---------- RECORDS SUPPLIED ----------

-- ==== Sys2Proof/Laws/Picture.lean ====
section
/-! SUPPORT. What the end of a command that changes the picture (composition, evaluation, dispatch, attention) leaves
as it was: the facts of the entries, the cue list, the posted notices and the mode, the panel records. -/
namespace Sys2Proof.Machine

open Sys2Proof

/-! ## Posting -/

@[simp] theorem State.post_table (names : List PortId) (k : NoticeKind) (u : Subject) (s : State) :
    (s.post names k u).table = s.table :=
  foldl_keeps State.table (fun t p => t.updPort p (Port.post ⟨k, u, s.time.clock⟩)) (fun _ _ => rfl) names s

@[simp] theorem State.post_tracker (names : List PortId) (k : NoticeKind) (u : Subject) (s : State) :
    (s.post names k u).tracker = s.tracker :=
  foldl_keeps State.tracker (fun t p => t.updPort p (Port.post ⟨k, u, s.time.clock⟩)) (fun _ _ => rfl) names s

@[simp] theorem State.post_cues (names : List PortId) (k : NoticeKind) (u : Subject) (s : State) :
    (s.post names k u).cues = s.cues :=
  foldl_keeps State.cues (fun t p => t.updPort p (Port.post ⟨k, u, s.time.clock⟩)) (fun _ _ => rfl) names s

@[simp] theorem State.post_wall (names : List PortId) (k : NoticeKind) (u : Subject) (s : State) :
    (s.post names k u).wall = s.wall :=
  foldl_keeps State.wall (fun t p => t.updPort p (Port.post ⟨k, u, s.time.clock⟩)) (fun _ _ => rfl) names s

@[simp] theorem State.post_bus (names : List PortId) (k : NoticeKind) (u : Subject) (s : State) :
    (s.post names k u).bus = s.bus :=
  foldl_keeps State.bus (fun t p => t.updPort p (Port.post ⟨k, u, s.time.clock⟩)) (fun _ _ => rfl) names s

/-! ## Composition -/

@[simp] theorem State.rotate_table (s : State) : s.rotate.table = s.table := by
  simp only [State.rotate]
  repeat' split
  all_goals rfl

@[simp] theorem State.rotate_tracker (s : State) : s.rotate.tracker = s.tracker := by
  simp only [State.rotate]
  repeat' split
  all_goals rfl

@[simp] theorem State.rotate_cues (s : State) : s.rotate.cues = s.cues := by
  simp only [State.rotate]
  repeat' split
  all_goals rfl

@[simp] theorem State.rotate_bus (s : State) : s.rotate.bus = s.bus := by
  simp only [State.rotate]
  repeat' split
  all_goals rfl

@[simp] theorem State.rotate_board (s : State) : s.rotate.wall.board = s.wall.board := by
  simp only [State.rotate]
  repeat' split
  all_goals rfl

/-- Every re-forming leaves the rotation list as formed afresh (R121). -/
@[simp] theorem State.rotate_items (s : State) : s.rotate.wall.items = s.freshItems := by
  simp only [State.rotate]
  repeat' split
  all_goals rfl

/-- The item that takes the place of one that left stands in the new list (R123). -/
theorem successor_mem (old items : List Item) (c first : Item) (h : first ∈ items) :
    successor old items c first ∈ items := by
  unfold successor
  cases hf : (old.drop (old.idxOf c + 1)).find? items.contains with
  | none => exact h
  | some i => simpa using List.find?_some hf

@[simp] theorem State.compose_table (s : State) : s.compose.table = s.table := by simp [State.compose]

@[simp] theorem State.compose_tracker (s : State) : s.compose.tracker = s.tracker := by
  simp [State.compose]

@[simp] theorem State.compose_cues (s : State) : s.compose.cues = s.cues := by simp [State.compose]

@[simp] theorem State.compose_board (s : State) : s.compose.wall.board = s.wall.board := by
  simp [State.compose]
  rfl

theorem State.setDesired_records (s : State) : s.setDesired.records = s.records := by
  simp only [State.records, State.setDesired, List.map_map]
  rfl

@[simp] theorem State.compose_records (s : State) : s.compose.records = s.records := by
  rw [State.compose, State.setDesired_records, State.records, State.rotate_bus]
  rfl

@[simp] theorem State.remap_board (s : State) : s.remap.wall.board = s.wall.board := rfl

/-! ## Evaluation -/

theorem State.updEntry_facts (run : Nat) (f : Entry → Entry) (h : ∀ e, (f e).facts = e.facts) (s : State) :
    (s.updEntry run f).facts = s.facts := map_updWhere Entry.facts _ f h _

@[simp] theorem State.inform_facts (r : ChangeRec) (s : State) : (s.inform r).facts = s.facts := by
  simp only [State.inform, State.facts, State.post_table]
  exact State.updEntry_facts r.run (fun e => { e with openRec := none, rev := e.rev + 1 }) (fun _ => rfl) _

@[simp] theorem State.inform_cues (r : ChangeRec) (s : State) : (s.inform r).cues = s.cues := by simp [State.inform]

@[simp] theorem State.inform_wall (r : ChangeRec) (s : State) : (s.inform r).wall = s.wall := by simp [State.inform]

@[simp] theorem State.inform_bus (r : ChangeRec) (s : State) : (s.inform r).bus = s.bus := by simp [State.inform]

@[simp] theorem State.informAll_facts (s : State) : s.informAll.facts = s.facts :=
  foldl_keeps State.facts (fun t r => t.inform r) (fun t r => State.inform_facts r t) _ s

@[simp] theorem State.informAll_cues (s : State) : s.informAll.cues = s.cues :=
  foldl_keeps State.cues (fun t r => t.inform r) (fun t r => State.inform_cues r t) _ s

@[simp] theorem State.informAll_wall (s : State) : s.informAll.wall = s.wall :=
  foldl_keeps State.wall (fun t r => t.inform r) (fun t r => State.inform_wall r t) _ s

@[simp] theorem State.informAll_bus (s : State) : s.informAll.bus = s.bus :=
  foldl_keeps State.bus (fun t r => t.inform r) (fun t r => State.inform_bus r t) _ s

@[simp] theorem State.evaluate_facts (s : State) : s.evaluate.facts = s.facts := by
  unfold State.evaluate
  split
  · rw [State.informAll_facts]
    rfl
  · rfl

@[simp] theorem State.evaluate_cues (s : State) : s.evaluate.cues = s.cues := by
  unfold State.evaluate
  split <;> simp

@[simp] theorem State.evaluate_wall (s : State) : s.evaluate.wall = s.wall := by
  unfold State.evaluate
  split <;> simp

@[simp] theorem State.evaluate_bus (s : State) : s.evaluate.bus = s.bus := by
  unfold State.evaluate
  split <;> simp

/-! ## Recomputation -/

theorem State.facts_of_table {s t : State} (h : t.table = s.table) : t.facts = s.facts := by
  simp only [State.facts, h]

theorem State.records_of_bus {s t : State} (h : t.bus = s.bus) : t.records = s.records := by
  simp only [State.records, h]

@[simp] theorem State.recompose_facts (s : State) : s.recompose.facts = s.facts := by
  simp only [State.recompose]
  rw [State.facts_of_table (State.compose_table _), State.evaluate_facts,
    State.facts_of_table (State.compose_table _)]

@[simp] theorem State.recompose_cues (s : State) : s.recompose.cues = s.cues := by
  simp [State.recompose]

@[simp] theorem State.recompose_board (s : State) : s.recompose.wall.board = s.wall.board := by
  simp [State.recompose]

@[simp] theorem State.recompose_records (s : State) : s.recompose.records = s.records := by
  simp only [State.recompose, State.compose_records]
  rw [State.records_of_bus (State.evaluate_bus _), State.compose_records]

/-! ## Dispatch -/

@[simp] theorem State.startExchange_records (p : Panel) (u : Option Nat) (s : State) :
    (s.startExchange p u).records = s.records := by
  simp only [State.records, State.startExchange, State.updPanel]
  refine map_updWhere Panel.record _ _ ?_ _
  intro q
  rfl

@[simp] theorem State.dispatch_table (s : State) : s.dispatch.table = s.table := by
  unfold State.dispatch
  split
  · rfl
  · split
    · rfl
    · dsimp only
      split <;> rfl

@[simp] theorem State.dispatch_tracker (s : State) : s.dispatch.tracker = s.tracker := by
  unfold State.dispatch
  split
  · rfl
  · split
    · rfl
    · dsimp only
      split <;> rfl

@[simp] theorem State.dispatch_cues (s : State) : s.dispatch.cues = s.cues := by
  unfold State.dispatch
  split
  · rfl
  · split
    · rfl
    · dsimp only
      split <;> rfl

@[simp] theorem State.dispatch_wall (s : State) : s.dispatch.wall = s.wall := by
  unfold State.dispatch
  split
  · rfl
  · split
    · rfl
    · dsimp only
      split <;> rfl

@[simp] theorem State.dispatch_ports (s : State) : s.dispatch.ports = s.ports := by
  unfold State.dispatch
  split
  · rfl
  · split
    · rfl
    · dsimp only
      split <;> rfl

@[simp] theorem State.dispatch_records (s : State) : s.dispatch.records = s.records := by
  unfold State.dispatch
  split
  · rfl
  · split
    · rw [State.startExchange_records]
      rfl
    · dsimp only
      split
      · rw [State.startExchange_records]
        rfl
      · rfl

@[simp] theorem State.serve_table (s old : State) : (s.serve old).table = s.table := by
  unfold State.serve
  split <;> simp

@[simp] theorem State.serve_tracker (s old : State) : (s.serve old).tracker = s.tracker := by
  unfold State.serve
  split <;> simp

@[simp] theorem State.serve_cues (s old : State) : (s.serve old).cues = s.cues := by
  unfold State.serve
  split <;> simp

@[simp] theorem State.serve_wall (s old : State) : (s.serve old).wall = s.wall := by
  unfold State.serve
  split <;> simp

@[simp] theorem State.serve_records (s old : State) : (s.serve old).records = s.records := by
  unfold State.serve
  split <;> simp

/-! ## The end of a command -/

@[simp] theorem State.finish_table (s old : State) : (s.finish old).table = s.table := by simp [State.finish]

@[simp] theorem State.finish_tracker (s old : State) : (s.finish old).tracker = s.tracker := by simp [State.finish]

@[simp] theorem State.finish_cues (s old : State) : (s.finish old).cues = s.cues := by simp [State.finish]

@[simp] theorem State.finish_wall (s old : State) : (s.finish old).wall = s.wall := by simp [State.finish]

@[simp] theorem State.finish_records (s old : State) : (s.finish old).records = s.records := by
  rw [State.finish, State.records_of_bus (State.settleAttention_bus _), State.serve_records]

@[simp] theorem State.settle_facts (s old : State) : (s.settle old).facts = s.facts := by
  rw [State.settle, State.facts_of_table (State.finish_table _ _), State.recompose_facts]

@[simp] theorem State.settle_cues (s old : State) : (s.settle old).cues = s.cues := by simp [State.settle]

@[simp] theorem State.settle_board (s old : State) : (s.settle old).wall.board = s.wall.board := by
  simp [State.settle]

@[simp] theorem State.settle_records (s old : State) : (s.settle old).records = s.records := by
  simp [State.settle]

/-- The end of a command leaves every source of the picture as it was. -/
theorem State.settle_time (s old : State) : (s.settle old).time = s.time :=
  congrArg Sources.time (State.settle_sources s old)

theorem State.settle_inForce (s old : State) : (s.settle old).inForce = s.inForce :=
  congrArg Sources.inForce (State.settle_sources s old)

theorem State.settle_lines (s old : State) : (s.settle old).lines = s.lines :=
  congrArg Sources.lines (State.settle_sources s old)

theorem State.settle_store (s old : State) : (s.settle old).store = s.store :=
  congrArg Sources.store (State.settle_sources s old)

theorem State.settle_sense (s old : State) : (s.settle old).sense = s.sense :=
  congrArg Sources.sense (State.settle_sources s old)

end Sys2Proof.Machine
end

----------

[YOUR OBJECTIVE]: In the data above, which lines lie between the line with "namespace Sys2Proof.Machine" and the line with "s.freshItems := by", inclusive? Print those lines exactly and nothing else.

[REPLY TO THE EXERCISE]:
namespace Sys2Proof.Machine

open Sys2Proof

/-! ## Posting -/

@[simp] theorem State.post_table (names : List PortId) (k : NoticeKind) (u : Subject) (s : State) :
    (s.post names k u).table = s.table :=
  foldl_keeps State.table (fun t p => t.updPort p (Port.post ⟨k, u, s.time.clock⟩)) (fun _ _ => rfl) names s

@[simp] theorem State.post_tracker (names : List PortId) (k : NoticeKind) (u : Subject) (s : State) :
    (s.post names k u).tracker = s.tracker :=
  foldl_keeps State.tracker (fun t p => t.updPort p (Port.post ⟨k, u, s.time.clock⟩)) (fun _ _ => rfl) names s

@[simp] theorem State.post_cues (names : List PortId) (k : NoticeKind) (u : Subject) (s : State) :
    (s.post names k u).cues = s.cues :=
  foldl_keeps State.cues (fun t p => t.updPort p (Port.post ⟨k, u, s.time.clock⟩)) (fun _ _ => rfl) names s

@[simp] theorem State.post_wall (names : List PortId) (k : NoticeKind) (u : Subject) (s : State) :
    (s.post names k u).wall = s.wall :=
  foldl_keeps State.wall (fun t p => t.updPort p (Port.post ⟨k, u, s.time.clock⟩)) (fun _ _ => rfl) names s

@[simp] theorem State.post_bus (names : List PortId) (k : NoticeKind) (u : Subject) (s : State) :
    (s.post names k u).bus = s.bus :=
  foldl_keeps State.bus (fun t p => t.updPort p (Port.post ⟨k, u, s.time.clock⟩)) (fun _ _ => rfl) names s

/-! ## Composition -/

@[simp] theorem State.rotate_table (s : State) : s.rotate.table = s.table := by
  simp only [State.rotate]
  repeat' split
  all_goals rfl

@[simp] theorem State.rotate_tracker (s : State) : s.rotate.tracker = s.tracker := by
  simp only [State.rotate]
  repeat' split
  all_goals rfl

@[simp] theorem State.rotate_cues (s : State) : s.rotate.cues = s.cues := by
  simp only [State.rotate]
  repeat' split
  all_goals rfl

@[simp] theorem State.rotate_bus (s : State) : s.rotate.bus = s.bus := by
  simp only [State.rotate]
  repeat' split
  all_goals rfl

@[simp] theorem State.rotate_board (s : State) : s.rotate.wall.board = s.wall.board := by
  simp only [State.rotate]
  repeat' split
  all_goals rfl

/-- Every re-forming leaves the rotation list as formed afresh (R121). -/
@[simp] theorem State.rotate_items (s : State) : s.rotate.wall.items = s.freshItems := by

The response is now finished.